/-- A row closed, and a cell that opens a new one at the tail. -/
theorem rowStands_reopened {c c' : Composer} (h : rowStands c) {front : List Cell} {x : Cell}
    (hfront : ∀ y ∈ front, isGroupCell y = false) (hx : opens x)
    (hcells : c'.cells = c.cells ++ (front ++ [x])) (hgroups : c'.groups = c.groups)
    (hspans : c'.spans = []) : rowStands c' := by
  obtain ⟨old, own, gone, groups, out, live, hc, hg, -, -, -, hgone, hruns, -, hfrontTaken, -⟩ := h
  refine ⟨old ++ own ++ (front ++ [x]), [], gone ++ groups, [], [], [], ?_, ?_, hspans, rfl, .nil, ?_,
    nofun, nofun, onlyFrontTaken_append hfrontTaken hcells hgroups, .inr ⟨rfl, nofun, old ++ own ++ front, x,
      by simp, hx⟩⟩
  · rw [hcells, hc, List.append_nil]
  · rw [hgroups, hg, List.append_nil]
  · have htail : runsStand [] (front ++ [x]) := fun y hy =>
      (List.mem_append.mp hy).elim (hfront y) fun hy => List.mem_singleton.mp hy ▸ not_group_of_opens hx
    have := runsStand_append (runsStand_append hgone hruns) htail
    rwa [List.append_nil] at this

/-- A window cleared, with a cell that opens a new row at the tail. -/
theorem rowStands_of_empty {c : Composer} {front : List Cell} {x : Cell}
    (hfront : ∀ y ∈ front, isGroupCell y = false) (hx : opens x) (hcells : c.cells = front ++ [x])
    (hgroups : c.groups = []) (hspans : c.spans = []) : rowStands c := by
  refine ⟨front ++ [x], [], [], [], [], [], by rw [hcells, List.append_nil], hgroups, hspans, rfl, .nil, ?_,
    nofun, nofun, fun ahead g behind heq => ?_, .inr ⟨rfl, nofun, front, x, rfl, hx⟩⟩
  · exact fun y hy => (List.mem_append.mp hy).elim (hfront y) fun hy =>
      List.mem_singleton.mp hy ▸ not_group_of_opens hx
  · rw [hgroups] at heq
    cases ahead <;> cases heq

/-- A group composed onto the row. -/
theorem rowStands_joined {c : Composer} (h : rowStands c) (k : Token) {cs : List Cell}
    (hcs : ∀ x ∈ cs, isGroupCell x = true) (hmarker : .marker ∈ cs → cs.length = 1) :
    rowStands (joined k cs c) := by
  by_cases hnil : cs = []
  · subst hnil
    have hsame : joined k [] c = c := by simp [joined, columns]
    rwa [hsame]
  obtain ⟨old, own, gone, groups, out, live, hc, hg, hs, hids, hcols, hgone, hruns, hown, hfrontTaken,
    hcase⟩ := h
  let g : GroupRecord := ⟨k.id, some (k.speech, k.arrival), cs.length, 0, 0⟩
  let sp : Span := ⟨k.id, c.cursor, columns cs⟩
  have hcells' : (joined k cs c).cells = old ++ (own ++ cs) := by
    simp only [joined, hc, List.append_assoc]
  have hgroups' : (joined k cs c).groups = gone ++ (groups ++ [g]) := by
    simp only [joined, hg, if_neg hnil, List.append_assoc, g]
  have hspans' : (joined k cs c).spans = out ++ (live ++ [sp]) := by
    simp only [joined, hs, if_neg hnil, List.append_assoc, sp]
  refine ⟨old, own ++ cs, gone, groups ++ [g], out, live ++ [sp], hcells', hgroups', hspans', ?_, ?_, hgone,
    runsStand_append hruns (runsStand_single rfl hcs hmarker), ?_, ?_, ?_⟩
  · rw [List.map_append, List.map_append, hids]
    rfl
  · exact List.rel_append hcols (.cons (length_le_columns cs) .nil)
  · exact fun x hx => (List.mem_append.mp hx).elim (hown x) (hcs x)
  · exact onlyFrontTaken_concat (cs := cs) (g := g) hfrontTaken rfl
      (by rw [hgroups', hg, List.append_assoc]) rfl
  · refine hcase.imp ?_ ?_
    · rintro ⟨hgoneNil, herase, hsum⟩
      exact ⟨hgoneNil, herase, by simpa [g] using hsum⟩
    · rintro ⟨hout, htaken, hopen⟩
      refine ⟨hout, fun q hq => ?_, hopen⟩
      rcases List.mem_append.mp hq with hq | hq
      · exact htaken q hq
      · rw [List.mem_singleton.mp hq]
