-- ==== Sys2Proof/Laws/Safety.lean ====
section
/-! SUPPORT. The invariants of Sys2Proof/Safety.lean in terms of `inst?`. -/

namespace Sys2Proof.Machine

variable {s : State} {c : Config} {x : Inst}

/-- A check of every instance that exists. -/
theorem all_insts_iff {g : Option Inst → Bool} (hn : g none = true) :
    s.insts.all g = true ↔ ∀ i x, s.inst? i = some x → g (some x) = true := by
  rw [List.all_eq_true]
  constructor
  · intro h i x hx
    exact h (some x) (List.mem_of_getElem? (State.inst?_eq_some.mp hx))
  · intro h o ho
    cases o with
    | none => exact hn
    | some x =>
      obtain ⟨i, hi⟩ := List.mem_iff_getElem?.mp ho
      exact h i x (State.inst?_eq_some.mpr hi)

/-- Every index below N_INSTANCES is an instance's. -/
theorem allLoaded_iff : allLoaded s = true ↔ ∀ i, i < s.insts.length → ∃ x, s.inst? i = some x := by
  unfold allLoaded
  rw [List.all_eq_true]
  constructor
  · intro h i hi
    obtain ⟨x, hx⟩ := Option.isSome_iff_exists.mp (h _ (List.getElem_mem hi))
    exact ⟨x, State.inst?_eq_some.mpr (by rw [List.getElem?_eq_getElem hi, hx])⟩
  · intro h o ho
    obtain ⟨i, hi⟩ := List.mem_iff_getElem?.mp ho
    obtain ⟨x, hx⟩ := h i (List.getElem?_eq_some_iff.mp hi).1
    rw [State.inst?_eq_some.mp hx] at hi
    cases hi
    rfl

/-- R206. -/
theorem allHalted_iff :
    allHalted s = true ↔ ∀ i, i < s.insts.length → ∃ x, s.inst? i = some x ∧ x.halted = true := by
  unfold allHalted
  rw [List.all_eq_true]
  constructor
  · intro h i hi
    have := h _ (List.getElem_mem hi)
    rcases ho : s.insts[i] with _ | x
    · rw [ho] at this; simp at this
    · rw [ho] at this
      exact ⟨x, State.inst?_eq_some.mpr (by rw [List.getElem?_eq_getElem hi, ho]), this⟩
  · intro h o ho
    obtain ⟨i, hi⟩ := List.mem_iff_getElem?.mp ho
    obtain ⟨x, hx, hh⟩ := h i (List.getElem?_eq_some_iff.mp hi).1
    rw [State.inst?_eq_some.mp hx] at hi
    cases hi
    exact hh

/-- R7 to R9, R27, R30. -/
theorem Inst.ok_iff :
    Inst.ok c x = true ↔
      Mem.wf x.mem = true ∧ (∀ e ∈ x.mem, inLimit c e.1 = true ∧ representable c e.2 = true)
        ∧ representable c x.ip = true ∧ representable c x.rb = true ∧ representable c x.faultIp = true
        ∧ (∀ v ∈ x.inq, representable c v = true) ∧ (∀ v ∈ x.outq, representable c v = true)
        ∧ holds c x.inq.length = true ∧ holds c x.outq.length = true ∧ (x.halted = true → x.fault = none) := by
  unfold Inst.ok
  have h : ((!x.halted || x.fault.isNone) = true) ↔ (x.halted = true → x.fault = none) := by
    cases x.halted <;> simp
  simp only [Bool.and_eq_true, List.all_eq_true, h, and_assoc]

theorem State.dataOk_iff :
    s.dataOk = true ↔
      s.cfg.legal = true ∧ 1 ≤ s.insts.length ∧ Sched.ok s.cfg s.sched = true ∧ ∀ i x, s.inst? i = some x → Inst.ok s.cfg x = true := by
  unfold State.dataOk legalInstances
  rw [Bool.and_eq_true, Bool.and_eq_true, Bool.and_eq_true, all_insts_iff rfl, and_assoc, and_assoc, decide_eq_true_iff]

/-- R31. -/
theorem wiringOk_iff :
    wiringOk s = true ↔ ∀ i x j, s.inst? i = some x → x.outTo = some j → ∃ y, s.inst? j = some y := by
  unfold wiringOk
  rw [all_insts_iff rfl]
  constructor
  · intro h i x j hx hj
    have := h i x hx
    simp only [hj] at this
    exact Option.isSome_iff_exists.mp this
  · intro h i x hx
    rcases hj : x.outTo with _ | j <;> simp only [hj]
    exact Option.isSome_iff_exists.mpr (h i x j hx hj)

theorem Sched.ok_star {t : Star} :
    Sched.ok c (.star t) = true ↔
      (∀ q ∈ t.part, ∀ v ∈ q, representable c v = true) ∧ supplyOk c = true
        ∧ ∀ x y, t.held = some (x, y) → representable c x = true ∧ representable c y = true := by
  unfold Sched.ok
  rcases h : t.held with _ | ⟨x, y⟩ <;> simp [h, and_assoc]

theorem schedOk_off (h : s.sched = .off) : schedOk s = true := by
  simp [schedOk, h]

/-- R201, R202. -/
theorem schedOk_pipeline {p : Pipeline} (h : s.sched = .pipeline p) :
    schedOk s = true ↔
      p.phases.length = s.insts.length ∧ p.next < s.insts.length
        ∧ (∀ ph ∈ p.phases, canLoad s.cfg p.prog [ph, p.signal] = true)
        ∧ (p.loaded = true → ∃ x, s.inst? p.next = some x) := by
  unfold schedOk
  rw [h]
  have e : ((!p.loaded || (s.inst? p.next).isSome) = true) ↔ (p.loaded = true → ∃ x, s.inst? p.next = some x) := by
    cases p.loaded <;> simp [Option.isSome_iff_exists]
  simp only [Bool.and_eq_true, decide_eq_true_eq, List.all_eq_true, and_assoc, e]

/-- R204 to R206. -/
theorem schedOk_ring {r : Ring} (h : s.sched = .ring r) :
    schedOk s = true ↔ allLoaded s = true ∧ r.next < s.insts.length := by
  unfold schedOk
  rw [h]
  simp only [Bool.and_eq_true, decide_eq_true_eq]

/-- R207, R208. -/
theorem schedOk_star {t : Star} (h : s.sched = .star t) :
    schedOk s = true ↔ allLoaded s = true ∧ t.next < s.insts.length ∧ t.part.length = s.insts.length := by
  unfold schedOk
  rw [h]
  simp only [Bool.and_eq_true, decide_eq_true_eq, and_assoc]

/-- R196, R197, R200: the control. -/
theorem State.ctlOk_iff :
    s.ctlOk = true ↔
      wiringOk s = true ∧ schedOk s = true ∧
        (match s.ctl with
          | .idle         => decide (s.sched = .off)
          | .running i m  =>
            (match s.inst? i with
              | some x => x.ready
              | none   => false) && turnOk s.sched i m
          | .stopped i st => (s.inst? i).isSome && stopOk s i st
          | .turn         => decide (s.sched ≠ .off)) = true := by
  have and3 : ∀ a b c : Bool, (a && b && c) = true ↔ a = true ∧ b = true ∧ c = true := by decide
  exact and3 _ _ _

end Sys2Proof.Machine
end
---
> **PROMPT**
Return, word for word, the lines from the one containing "to R206. -/" through the end of the data above, both ends included, and nothing else.

> **SOLUTION TO THIS EXERCISE**
/-- R204 to R206. -/
theorem schedOk_ring {r : Ring} (h : s.sched = .ring r) :
    schedOk s = true ↔ allLoaded s = true ∧ r.next < s.insts.length := by
  unfold schedOk
  rw [h]
  simp only [Bool.and_eq_true, decide_eq_true_eq]

/-- R207, R208. -/
theorem schedOk_star {t : Star} (h : s.sched = .star t) :
    schedOk s = true ↔ allLoaded s = true ∧ t.next < s.insts.length ∧ t.part.length = s.insts.length := by
  unfold schedOk
  rw [h]
  simp only [Bool.and_eq_true, decide_eq_true_eq, and_assoc]

/-- R196, R197, R200: the control. -/
theorem State.ctlOk_iff :
    s.ctlOk = true ↔
      wiringOk s = true ∧ schedOk s = true ∧
        (match s.ctl with
          | .idle         => decide (s.sched = .off)
          | .running i m  =>
            (match s.inst? i with
              | some x => x.ready
              | none   => false) && turnOk s.sched i m
          | .stopped i st => (s.inst? i).isSome && stopOk s i st
          | .turn         => decide (s.sched ≠ .off)) = true := by
  have and3 : ∀ a b c : Bool, (a && b && c) = true ↔ a = true ∧ b = true ∧ c = true := by decide
  exact and3 _ _ _

end Sys2Proof.Machine
end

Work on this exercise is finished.